1
DAN
Lights flicker as I walk down the boarding tunnel, luggage in one hand, phone pressed to my ear with the other. My heart thumps against my ribs, faster with each step. “I’m leaving England now. I’ll be in Rome in about three hours.”
“Is Dom with you?” Riccardo, my cousin, asks.
“Nah, he’s staying home working, plus he’s all loved up with a redhead called Poppy.” My lips quirk into a grin as I think of my brother wrapped around Poppy’s finger.
Riccardo snorts. “Isn’t it about time you found yourself a woman?”
“Not me. My heart’s a block of ice and I plan on keeping it that way. No distractions. No drama. Just how I like it. No woman is worth that kind of chaos.”
Riccardo chuckles down the phone. “Keep telling yourself that, cugino.”
A hint of jet fuel filters in from the cool air outside, making me nauseous. “I gotta go. I’ll see you soon.”
“I’ll have a car waiting for you at the airport.”
“Great. See you then.” I cancel the call and slip my phone into the inside pocket of my suit jacket. I pop a piece of gumin my mouth and the strawberry flavour bursts on my tongue, giving me something to focus on besides my impending doom.
The light up ahead is anything but welcoming. My stomach turns as if I’m on a rollercoaster. I rarely fly, but Riccardo insisted on me coming out for his sister’s wedding. Plus, my other cousin Matteo is flying in from the States next week. Hopefully, this will be the last trip I take for a while, killing two birds with one stone.
Moisture gathers on my brow. I clench my fist around the handles of my holdall. The threshold’s only a few feet away. I should’ve taken a Valium, but I need a clear head on foreign soil.
“Good morning, sir. Welcome aboard flight R606,” a flight attendant says in a familiar voice as soft as a petal.
My chest tightens. My gaze floats from her black patent shoes over her skin-coloured tights. A skirt hides her knees, covering thick thighs. A belt pinches her waist between generous hips and even fuller breasts, all outlined by a dusky pink uniform.
But it’s those lips that steal my breath away. Lips I’ve kissed a hundred times or more and a thousand times in my dreams.
“Rose?” Any remaining air is sucked from my lungs as I say her name out loud. My head pounds like a warning siren. This woman froze my heart almost fourteen years ago. Now her icy blue eyes stab me in the chest as she blankly stares at me as if we never knew each other.
My mouth parts as I wheeze in the thick air between us. Does she not remember the night we made love, the pink roses I would send her that matched the colour of her cheeks, and the secret rendezvous we’d have away from prying eyes?
“I’m sorry, sir.” She taps her silver name badge with a perfectly French tipped nail. “I’m Grace.”
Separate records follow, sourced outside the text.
-- ==== Sys2Proof/Decode.lean ====
section
/-!
DEFINITION. The decoder over the rows of spec/opcode_table.json that give bits: there are none, since every row is a
command of the block, so no word spells a command.
-/

namespace Sys2Proof

/-- The command a word spells by the table's bits: none. -/
def decodeTableWord (nbits w : Nat) : Option Instr := match nbits, w with
  | _, _ => none

end Sys2Proof
end

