/-- The state of the device and the queue of commands that wait. -/
structure State where
  /-- The model's own: commands waiting, first in first out. -/
  pending : List Instr
  /-- The model's own: core clocks since power-up, the time base of every limit (log 2). -/
  clk : Nat
  /-- The model's own: free values drawn so far (log 6). No statement rests on it. -/
  freeCtr : Nat
  /-- Order number of the next free of an index (R119). -/
  freeSeq : Nat
  /-- Register words by offset + 0x1000 * instance; an unlisted one is at its Reset word (Table REG-7). -/
  regs : SMap Word
  stag : SMap Byte
  objs : SMap Byte
  lanemem : SMap Byte
  errq : SMap Byte
  trace : SMap Byte
  /-- Shades: staging granules, then object-store granules from 32,768. -/
  shades : SMap Nat
  /-- Granules of a shade fill still to set, and the fill's own position, a shade index (R316, R588). -/
  fillLeft : Nat
  fillAt : Nat
  /-- The clock in which BUSY of the last fill clears (R316). -/
  fillEnd : Nat
  wheel : Wheel
  lamp : Lamp
  ptm : Ptm
  scp : PathPort
  bar : PathPort
  jobScp : Option Job
  jobBar : Option Job
  ctxs : SMap Ctx
  queues : SMap Queue
  chans : SMap Chan
  due : List Due
  mems : SMap MemObj
  fences : SMap Fence
  tlb : List Tlb
  /-- The invalidation that runs: scope, context and page number (R128). -/
  tlbInv : Option (Nat × Nat × Nat)
  engines : SMap Engine
  /-- Elder-grant counters, by arbiter (R212). -/
  elder : SMap Nat
  /-- Fabric target ports and their writeback queues, by resource code (Table ARB-7, R287, R288).  A queued beat is stored:
  `stag` and `objs` hold what the banks and their queues hold together (R293). -/
  ports : SMap Port
  wbq : SMap (List WBeat)
  /-- The book of owned descriptors, as the device counts it (R301). -/
  descUsed : Nat
  host : HostLink
  chairs : SMap Chair
  lanes : SMap Lane
  kindle : Kindle
  gov : Gov
  pmb : SMap PmbPort
  wicks : SMap Wick
  /-- Levels of the lane wicks 64 to 191, bit w - 64 (R430). -/
  laneWicks : Nat
  zhn : Zhn
  cup : Cup
  boot : Boot
  otp : Otp
  tap : Tap
  straps : Straps
  pwr : Power
  deriving DecidableEq, Repr

/-- A path's port with nothing held, returned or waiting. -/
def PathPort.init : PathPort := ⟨none, [], [], [], 0, 0⟩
I scan the metal badge. “Grace?” Blonde hair peeks outfrom under her hat and I’m questioning my sanity. My Rose was a brunette. And her family has enough money that she wouldn’t need to work. And she certainly wouldn’t be working as a flight attendant. But when I glance back into Grace’s eyes, memories of Rose come flooding back like a tidal wave threatening to pull me under her spell and drown me once and for all.
“Yes, sir. Grace Finch.”
It’s the impending flight and returning to Rome that’s playing tricks on my mind. That has to be it. “I’m sorry, miss. I thought you were someone I knew.”
She gives me a wide smile, pushing her cheeks up, making her eyes sparkle with a hint of sadness. Her hand reaches out and holds my arm over the cotton jacket, but I still feel the electricity surge through me from her touch. “Maybe we knew each other in a previous life.”
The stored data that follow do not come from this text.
-- ==== Sys2Proof/Machine/Chairs.lean ====
section
/-!
DEFINITION. Chairs: hand-over, gives, releases of a lost context, and the meanings of the chair rows (11).
-/

namespace Sys2Proof.Machine

/-! ### Hand-over (R339) -/

/-- The order among waiters of one issue time. -/
def Sitter.rank : Sitter → Nat
  | .path .scp => 0
  | .path .bar0 => 1
  | .gov => 2
  | .peer id _ _ => 3 + id
  | .chan c => 8 + c

/-- While a chair is abandoned only register reads are eligible (R342); a peer's waiter counts as one by its MID
(log 11). -/
def Sitter.eligible (abandoned : Bool) (w : Sitter) : Bool :=
  !abandoned || match w with
    | .path _ => true
    | .peer _ mid _ => mid == 0x01 || mid == 0x40
    | _ => false

/-- The taker with the earliest issue time. -/
def pickSitter (l : List (Sitter × WTime)) : Option (Sitter × WTime) :=
  l.foldl (fun best w => match best with
    | none => some w
    | some b => if wtBefore w.2 b.2 || (w.2 == b.2 && w.1.rank < b.1.rank) then some w else some b) none

/-- The pair a waiter acts with. -/
def State.sitterPair (s : State) (w : Sitter) : Nat × Nat :=
  match w with
  | .peer id mid _ => (id, mid)
  | w => (s.self, s.sitterMid w)

/-- A waiter learns that its pair owns the chair. -/
def sitterTold (n : Nat) : Sitter → Act
  | .path p => readRelease p
  | .gov => .skip
  | .peer id _ op => .ask fun s => zAnswer 0x31 id op (leBytes 1 n ++ leBytes 4 (s.chairWord n))
  | .chan c => releaseWait c stDONE

/-- A free chair passes to its first eligible waiter; every waiter of that pair holds it then (R338, R339). -/
def chairPass (n : Nat) : Act := .ask fun s =>
  let c := s.chair n
  when_ (!c.held) <|
    forSome (pickSitter (c.waiters.filter (fun w => w.1.eligible c.abandoned))) fun w =>
      let pr := s.sitterPair w.1
      let served := c.waiters.filter (fun x => s.sitterPair x.1 == pr)
      acts [
        modChair n fun c => { c with
          held := true, peer := pr.1, mid := pr.2, tag := 0, waiters := c.waiters.filter (fun x => s.sitterPair x.1 != pr) },
        chairTell n,
        forEach served fun x => sitterTold n x.1]

/-- A release of the Kindle chair fails a load in progress (R244, R343). -/
def kindleChairGone (n : Nat) : Act := .ask fun s =>
  when_ (s.kindle.load.isSome && s.kindle.loadChair == n && s.kindle.loadErr == 0)
    (modKindle fun k => { k with loadErr := 7 })

/-- So does a release at the home of a shared table, or its loss (R244, R343, R344). -/
def kindleChairCheck : Act := .ask fun s => forSome s.kindle.load fun mid =>
  when_ (!s.owns s.kindle.loadChair s.self mid) (kindleChairGone s.kindle.loadChair)

/-- An accepted give (R340). -/
def chairFree (n : Nat) : Act := acts [
  modChair n fun c => { c with held := false, peer := 0, mid := 0, tag := 0, abandoned := false },
  kindleChairGone n, chairTell n, chairPass n]

/-- Release every chair a pair owns, with ABANDONED set (R342, R345). -/
def chairAbandon (peer mid : Nat) : Act := .ask fun s =>
  let own := s.chairs.keys.filter (fun n => (s.chair n).held && (s.chair n).peer == peer && (s.chair n).mid == mid)
  acts [
    forEach own fun n => acts [
      modChair n fun c => { c with held := false, peer := 0, mid := 0, tag := 0, abandoned := true },
      kindleChairGone n, chairTell n, chairPass n],
    when_ (!own.isEmpty) (event F.CHR_EVT_ABANDON),
    when_ (peer == s.self) <| forEach (List.range 128) fun n => .ask fun s =>
      when_ (s.tabRemote (n / 8) && s.owns n peer mid)
        (zForward (s.tab (n / 8) F.CHR_TAB_CFG_HOME) 0x30 (mid > 0x40) .chairOther (chrBody n 3 mid 1 s.now))]

/-! ### Register sits and gives -/

/-- A sit (R335). -/
def sitAct (p : Path) (n tag : Nat) : Act := .ask fun s =>
  let t := n / 8
  if !s.admits t (pathCtx p) then chairDeny
  else if s.tabDown t || s.owns n s.self (pathMid p) then .skip
  else if s.tabRemote t then
    zForward (s.tab t F.CHR_TAB_CFG_HOME) 0x30 false .chairOther (chrBody n 0 (pathMid p) tag s.now)
  else chairSit n s.self (pathMid p) tag

/-- A register give (R340, R341, R345). -/
def giveAct (p : Path) (n : Nat) : Act := .ask fun s =>
  let t := n / 8
  if !s.admits t (pathCtx p) then chairDeny
  else if s.tabDown t then .skip
  else if !s.owns n s.self (pathMid p) then acts [
    when_ (!s.flag F.CHR_EVT_BADGIVE)
      (putWord 0 0x034 (BitVec.ofNat 32 (pathMid p + 2 ^ 8 * n + 2 ^ 31))),
    event F.CHR_EVT_BADGIVE, count F.CHR_CNT_REFUSED]
  else if s.tabRemote t then
    zForward (s.tab t F.CHR_TAB_CFG_HOME) 0x30 false .chairOther (chrBody n 2 (pathMid p) 0 s.now)
  else chairFree n

/-- A write of CHR_SIT[n] with GIVE = 0. -/
def chrSitAct (p : Path) (n tag : Nat) : Act := when_ (decide (n < 128)) (pathWrite p (0x400 + 4 * n) (BitVec.ofNat 32 (tag % 65536)) (sitAct p n (tag % 65536)))

/-- A write of CHR_SIT[n] with GIVE = 1. -/
def chrGiveAct (p : Path) (n : Nat) : Act := when_ (decide (n < 128)) (pathWrite p (0x400 + 4 * n) 0x10000 (giveAct p n))

/-- A read of CHR_WAIT[n] (R337). -/
def chrWaitAct (p : Path) (n : Nat) : Act := when_ (decide (n < 128)) (pathRead p (0x600 + 4 * n))

/-- The limit of a held CHR_WAIT read, in µs (R337). -/
def State.rdLimit (s : State) : Nat := max 1 (min (s.fld F.CHR_CTL_RD_LIMIT) 50)

/-- A held CHR_WAIT read reaches its limit (R337). -/
def chrWaitTimeoutAct (p : Path) : Act := .ask fun s =>
  match (s.port p).held with
  | some h => match h.reg with
    | some (.chrWait _) => acts [
        advanceTo (h.since + usClocks s.rdLimit), count F.CHR_CNT_TIMEOUT, chairUnwait (.path p), readRelease p]
    | _ => .skip
  | none => .skip

/-! ### CHAIR_TAKE and CHAIR_GIVE -/

/-- The chair a descriptor names. -/
def descChair (d : List Word) : Nat := 8 * (hIdx (dOps d 0) % 16) + bits (dOps d 1) 0 3

/-- A CHAIR_TAKE executes (R334, R338, R342, R345). -/
def chairTakeBody (c : Nat) : Act := .ask fun s => forSome (s.cur c) fun d =>
  let n := descChair d.words
  let t := n / 8
  let mid := ctxMid (s.chan c).ctx
  let wait := modChair n fun x => { x with waiters := x.waiters ++ [(.chan c, d.takeWT)] }
  if !s.admits t (s.chan c).ctx then acts [chairDeny, descDone c stPROT_FAULT]
  else if s.owns n s.self mid then descDone c stDONE
  else if s.tabDown t then acts [wait, parkChan c (.chair n)]
  else if s.tabRemote t then acts [
    wait,
    zForward (s.tab t F.CHR_TAB_CFG_HOME) 0x30 (!isDevCtx (s.chan c).ctx) (.chair c) (chrBody n 1 mid 0 d.takeWT),
    parkChan c (.chair n)]
  else if !(s.chair n).held && !(s.chair n).abandoned then acts [chairSit n s.self mid 0, descDone c stDONE]
  else acts [wait, parkChan c (.chair n)]

/-- A CHAIR_GIVE executes (R334, R340, R345). -/
def chairGiveBody (c : Nat) : Act := .ask fun s => forSome (s.cur c) fun d =>
  let n := descChair d.words
  let t := n / 8
  let mid := ctxMid (s.chan c).ctx
  if !s.admits t (s.chan c).ctx then acts [chairDeny, descDone c stPROT_FAULT]
  else if s.tabDown t then descDone c stDONE
  else if !s.owns n s.self mid then descDone c stPROT_FAULT
  else if s.tabRemote t then acts [
    modCur c fun d => { d with phase := .chairRsp },
    zForward (s.tab t F.CHR_TAB_CFG_HOME) 0x30 (!isDevCtx (s.chan c).ctx) (.chair c) (chrBody n 2 mid 0 s.now)]
  else acts [chairFree n, descDone c stDONE]

/-- A parked CHAIR_TAKE reaches CHR_DLIM.LIMIT (R338). -/
def chairTakeLimit (c : Nat) : Act := .ask fun s =>
  match (s.chan c).park with
  | .chair _ => when_ ((s.chan c).st == .parked) <| acts [
      advanceTo ((s.chan c).parkedAt + usClocks (max 1 (s.fld F.CHR_DLIM_LIMIT))), count F.CHR_CNT_TIMEOUT,
      chairUnwait (.chan c), releaseWait c stCHAIR_TIMEOUT]
  | _ => .skip

/-- A row of an opcode whose descriptors act at once. -/
def descRow (c op : Nat) (body : Act) : Act := .ask fun s => when_ (!s.pwr.off) (opRow c op body)

end Sys2Proof.Machine
end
Her mask slips for a millisecond, and I see a glimmer of the woman I knew. Her hand snaps away as if she felt the spark too and her lip twitches before stretching back into a fake smile.
We lock eyes for a beat too long, the pulse in my neck throbbing like I’ve run a marathon. It feels like another lifetime when we were together, but the pain is as raw as it ever was.
A passenger behind me clears his throat, breaking my trip down memory lane.
She jumps right back into flight assistant mode. “Do you have your ticket, sir?”
I reach into my jacket pocket and hand her my boarding pass with a trembling hand. “Here you go, little bird.”
Her fingers brush mine, sending a spike of electricity through my limb. She scans the ticket. Her eyes narrow. Just for a second. Then she says through a tight jaw. “Welcome aboard, D’Angelo Bianchi.”
She eyes me again, this time with annoyance. “Businessseats are towards the front.” Her voice tighter now, her fake smile a fraction more forced. “Please place your luggage in the overhead locker and review the safety instructions in the seat pocket, sir.” She hands back the boarding pass as if it’s laced with poison and gestures towards the front of the plane.